● **YOUR GOAL**
Please copy out the entries below exactly, beginning with the line that contains "s.fresh := rfl" and ending with the line that contains "s.cores := rfl", and include nothing outside that span.

● **RECORDS TO PROCESS**
/-! ### modCtx -/

@[simp] theorem modCtx_clock (s : State) (k : Nat) (f : Ctx → Ctx) : (s.modCtx k f).clock = s.clock := rfl
@[simp] theorem modCtx_cur (s : State) (k : Nat) (f : Ctx → Ctx) : (s.modCtx k f).cur = s.cur := rfl
@[simp] theorem modCtx_agenda (s : State) (k : Nat) (f : Ctx → Ctx) : (s.modCtx k f).agenda = s.agenda := rfl
@[simp] theorem modCtx_fresh (s : State) (k : Nat) (f : Ctx → Ctx) : (s.modCtx k f).fresh = s.fresh := rfl
@[simp] theorem modCtx_iw (s : State) (k : Nat) (f : Ctx → Ctx) : (s.modCtx k f).iw = s.iw := rfl
@[simp] theorem modCtx_after (s : State) (k : Nat) (f : Ctx → Ctx) : (s.modCtx k f).after = s.after := rfl
@[simp] theorem modCtx_watch (s : State) (k : Nat) (f : Ctx → Ctx) : (s.modCtx k f).watch = s.watch := rfl
@[simp] theorem modCtx_cores (s : State) (k : Nat) (f : Ctx → Ctx) : (s.modCtx k f).cores = s.cores := rfl
@[simp] theorem modCtx_clusters (s : State) (k : Nat) (f : Ctx → Ctx) : (s.modCtx k f).clusters = s.clusters := rfl
@[simp] theorem modCtx_dies (s : State) (k : Nat) (f : Ctx → Ctx) : (s.modCtx k f).dies = s.dies := rfl
@[simp] theorem modCtx_mem (s : State) (k : Nat) (f : Ctx → Ctx) : (s.modCtx k f).mem = s.mem := rfl
@[simp] theorem modCtx_marks (s : State) (k : Nat) (f : Ctx → Ctx) : (s.modCtx k f).marks = s.marks := rfl
@[simp] theorem modCtx_wlog (s : State) (k : Nat) (f : Ctx → Ctx) : (s.modCtx k f).wlog = s.wlog := rfl
@[simp] theorem modCtx_dir (s : State) (k : Nat) (f : Ctx → Ctx) : (s.modCtx k f).dir = s.dir := rfl
@[simp] theorem modCtx_home (s : State) (k : Nat) (f : Ctx → Ctx) : (s.modCtx k f).home = s.home := rfl
@[simp] theorem modCtx_late (s : State) (k : Nat) (f : Ctx → Ctx) : (s.modCtx k f).late = s.late := rfl
@[simp] theorem modCtx_reqs (s : State) (k : Nat) (f : Ctx → Ctx) : (s.modCtx k f).reqs = s.reqs := rfl
@[simp] theorem modCtx_msgs (s : State) (k : Nat) (f : Ctx → Ctx) : (s.modCtx k f).msgs = s.msgs := rfl
@[simp] theorem modCtx_misses (s : State) (k : Nat) (f : Ctx → Ctx) : (s.modCtx k f).misses = s.misses := rfl
@[simp] theorem modCtx_snoops (s : State) (k : Nat) (f : Ctx → Ctx) : (s.modCtx k f).snoops = s.snoops := rfl
@[simp] theorem modCtx_posts (s : State) (k : Nat) (f : Ctx → Ctx) : (s.modCtx k f).posts = s.posts := rfl
@[simp] theorem modCtx_windows (s : State) (k : Nat) (f : Ctx → Ctx) : (s.modCtx k f).windows = s.windows := rfl
@[simp] theorem modCtx_wmarks (s : State) (k : Nat) (f : Ctx → Ctx) : (s.modCtx k f).wmarks = s.wmarks := rfl
@[simp] theorem modCtx_peerPosts (s : State) (k : Nat) (f : Ctx → Ctx) : (s.modCtx k f).peerPosts = s.peerPosts := rfl
@[simp] theorem modCtx_wreqs (s : State) (k : Nat) (f : Ctx → Ctx) : (s.modCtx k f).wreqs = s.wreqs := rfl
@[simp] theorem modCtx_peerReqs (s : State) (k : Nat) (f : Ctx → Ctx) : (s.modCtx k f).peerReqs = s.peerReqs := rfl
@[simp] theorem modCtx_copies (s : State) (k : Nat) (f : Ctx → Ctx) : (s.modCtx k f).copies = s.copies := rfl
@[simp] theorem modCtx_bards (s : State) (k : Nat) (f : Ctx → Ctx) : (s.modCtx k f).bards = s.bards := rfl
@[simp] theorem modCtx_tiles (s : State) (k : Nat) (f : Ctx → Ctx) : (s.modCtx k f).tiles = s.tiles := rfl
@[simp] theorem modCtx_queues (s : State) (k : Nat) (f : Ctx → Ctx) : (s.modCtx k f).queues = s.queues := rfl
@[simp] theorem modCtx_lastQueue (s : State) (k : Nat) (f : Ctx → Ctx) : (s.modCtx k f).lastQueue = s.lastQueue := rfl
@[simp] theorem modCtx_launches (s : State) (k : Nat) (f : Ctx → Ctx) : (s.modCtx k f).launches = s.launches := rfl
@[simp] theorem modCtx_regs (s : State) (k : Nat) (f : Ctx → Ctx) : (s.modCtx k f).regs = s.regs := rfl
@[simp] theorem modCtx_routes (s : State) (k : Nat) (f : Ctx → Ctx) : (s.modCtx k f).routes = s.routes := rfl
@[simp] theorem modCtx_lost (s : State) (k : Nat) (f : Ctx → Ctx) : (s.modCtx k f).lost = s.lost := rfl
@[simp] theorem modCtx_tlbiBusy (s : State) (k : Nat) (f : Ctx → Ctx) : (s.modCtx k f).tlbiBusy = s.tlbiBusy := rfl
@[simp] theorem modCtx_tlbiPosts (s : State) (k : Nat) (f : Ctx → Ctx) : (s.modCtx k f).tlbiPosts = s.tlbiPosts := rfl
@[simp] theorem modCtx_tlbiTiles (s : State) (k : Nat) (f : Ctx → Ctx) : (s.modCtx k f).tlbiTiles = s.tlbiTiles := rfl
@[simp] theorem modCtx_engines (s : State) (k : Nat) (f : Ctx → Ctx) : (s.modCtx k f).engines = s.engines := rfl
@[simp] theorem modCtx_ecc (s : State) (k : Nat) (f : Ctx → Ctx) : (s.modCtx k f).ecc = s.ecc := rfl
@[simp] theorem modCtx_repair (s : State) (k : Nat) (f : Ctx → Ctx) : (s.modCtx k f).repair = s.repair := rfl
@[simp] theorem modCtx_firmware (s : State) (k : Nat) (f : Ctx → Ctx) : (s.modCtx k f).firmware = s.firmware := rfl
@[simp] theorem modCtx_linkKeys (s : State) (k : Nat) (f : Ctx → Ctx) : (s.modCtx k f).linkKeys = s.linkKeys := rfl
@[simp] theorem modCtx_lmRes (s : State) (k : Nat) (f : Ctx → Ctx) : (s.modCtx k f).lmRes = s.lmRes := rfl
@[simp] theorem modCtx_lmCmd (s : State) (k : Nat) (f : Ctx → Ctx) : (s.modCtx k f).lmCmd = s.lmCmd := rfl
@[simp] theorem modCtx_outbox (s : State) (k : Nat) (f : Ctx → Ctx) : (s.modCtx k f).outbox = s.outbox := rfl
@[simp] theorem modCtx_core (s : State) (k : Nat) (f : Ctx → Ctx) (j : Nat) : (s.modCtx k f).core j = s.core j := rfl
@[simp] theorem modCtx_cluster (s : State) (k : Nat) (f : Ctx → Ctx) (j : Nat) : (s.modCtx k f).cluster j = s.cluster j := rfl
@[simp] theorem modCtx_die (s : State) (k : Nat) (f : Ctx → Ctx) (j : Nat) : (s.modCtx k f).die j = s.die j := rfl
@[simp] theorem modCtx_launch (s : State) (k : Nat) (f : Ctx → Ctx) (j : Nat) : (s.modCtx k f).launch j = s.launch j := rfl
@[simp] theorem modCtx_queue (s : State) (k : Nat) (f : Ctx → Ctx) (j : Nat) : (s.modCtx k f).queue j = s.queue j := rfl
@[simp] theorem modCtx_byte (s : State) (k : Nat) (f : Ctx → Ctx) (j : Nat) : (s.modCtx k f).byte j = s.byte j := rfl
@[simp] theorem modCtx_byteMark (s : State) (k : Nat) (f : Ctx → Ctx) (j : Nat) : (s.modCtx k f).byteMark j = s.byteMark j := rfl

● **ANSWER TO THE EXERCISE**
@[simp] theorem modCtx_fresh (s : State) (k : Nat) (f : Ctx → Ctx) : (s.modCtx k f).fresh = s.fresh := rfl
@[simp] theorem modCtx_iw (s : State) (k : Nat) (f : Ctx → Ctx) : (s.modCtx k f).iw = s.iw := rfl
@[simp] theorem modCtx_after (s : State) (k : Nat) (f : Ctx → Ctx) : (s.modCtx k f).after = s.after := rfl
@[simp] theorem modCtx_watch (s : State) (k : Nat) (f : Ctx → Ctx) : (s.modCtx k f).watch = s.watch := rfl
@[simp] theorem modCtx_cores (s : State) (k : Nat) (f : Ctx → Ctx) : (s.modCtx k f).cores = s.cores := rfl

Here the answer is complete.